> Dataset entries
- - - - -

def State.dieDerived (s : State) (d : Nat) : Nat :=
  if (List.range 16).any (fun k => notGood (statusOf (s.coreShown (16 * d + k)))) ||
     (portsOf d).any (fun i => notGood (statusOf (s.portShown i))) ||
     (List.range 16).any (fun m => notGood (statusOf (s.modShown d m)) ||
       notGood (statusOf (s.modShown ((d + 3) % 4) m)))
  then stDegraded else stGood
def State.dieShown (s : State) (d : Nat) : Byte := shownOf (s.ownAt (offDie d)) (s.dieDerived d)

/-! Usability (R17). A die is never made unusable by derivation. -/
def State.dieSt (s : State) (d : Nat) : Nat := statusOf (s.ownAt (offDie d))
def State.dieUsable (s : State) (d : Nat) : Bool := usableSt (s.dieSt d)
def State.coreUsable (s : State) (c : Nat) : Bool :=
  usableSt (statusOf (s.ownAt (offCore c))) && s.dieUsable (c / 16)
def State.chanUsable (s : State) (c n : Nat) : Bool :=
  usableSt (statusOf (s.chanShown c n)) && s.dieUsable (c / 16)
def State.nbrUsable (s : State) (c n k : Nat) : Bool :=
  usableSt (statusOf (s.ownAt (offNbr c n k))) && s.chanUsable c n
/-- The die a port lies on (R10). -/
def portDie (i : Nat) : Nat := if i < 8 then i / 2 else if i = 8 then 1 else if i = 9 then 3 else 0
def State.portUsable (s : State) (i : Nat) : Bool :=
  usableSt (statusOf (s.portShown i)) && s.dieUsable (portDie i)
/-- Link Xk is usable when both its dies are (R17). -/
def State.linkUsable (s : State) (x : Nat) : Bool := s.dieUsable x && s.dieUsable ((x + 1) % 4)

/-- The address status of a unit by its status and its die's (R45): 0 where it serves. -/
def addrStatus (st dst : Nat) : Nat :=
  if usableSt st && usableSt dst then 0
  else if st = stOffline ∨ (usableSt st ∧ dst = stOffline) then 0x21 else 0x20

/-! ### The local map (R25 to R31) -/

/-- What an address reaches. -/
inductive Target where
  | slice (c n off : Nat)
  | spad (c off : Nat)
  | acc (c off : Nat)
  | reg (off : Nat)
  | door (off : Nat)
  | far (f x : Nat)
  | host (x : Nat)
  | reserved
  | peer (chip : Nat)
  | noRoute
  deriving DecidableEq, Repr

/-- R28: what a local address reaches. -/
def targetOfLocal (l : Nat) : Target :=
  if l < 0x04000000000 then .slice (l / 2 ^ 32) (bits l 27 5) (bits l 0 27)
  else if l < 0x08000000000 then
    .slice (bits l 32 6) (bits l 8 5) (bits l 13 19 * 256 + bits l 0 8)
  else if l < 0x08040000000 then .spad (bits l 24 6) (bits l 0 24)
  else if l < 0x08048000000 then .acc (bits l 21 6) (bits l 0 21)
  else if l < 0x0C000000000 then .reserved
  else if l < 0x0C004000000 then .reg (l - 0x0C000000000)
  else if l < 0x0C010000000 then .reserved
  else if l < 0x0C011000000 then .door (l - 0x0C010000000)
  else if l < 0x40000000000 then .reserved
  else if l < 0x80000000000 then .far 0 (l - 0x40000000000)
  else if l < 0xC0000000000 then .far 1 (l - 0x80000000000)
  else .host (l - 0xC0000000000)

/-- R25, R26, R27: what a global address reaches. -/
def State.target (s : State) (a : Nat) : Target :=
  let chip := chipOf a
  let me := s.get F.glbChipId_id
  if chip = 0xFFFFF ∨ chip = me then targetOfLocal (localOf a)
  else if me = 0xFFFFF then .noRoute
  else .peer chip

- - - - -

> TASK GOAL
Using the entries above, copy out all lines that contain the string "portShown".

> OUTPUT
     (portsOf d).any (fun i => notGood (statusOf (s.portShown i))) ||
  usableSt (statusOf (s.portShown i)) && s.dieUsable (portDie i)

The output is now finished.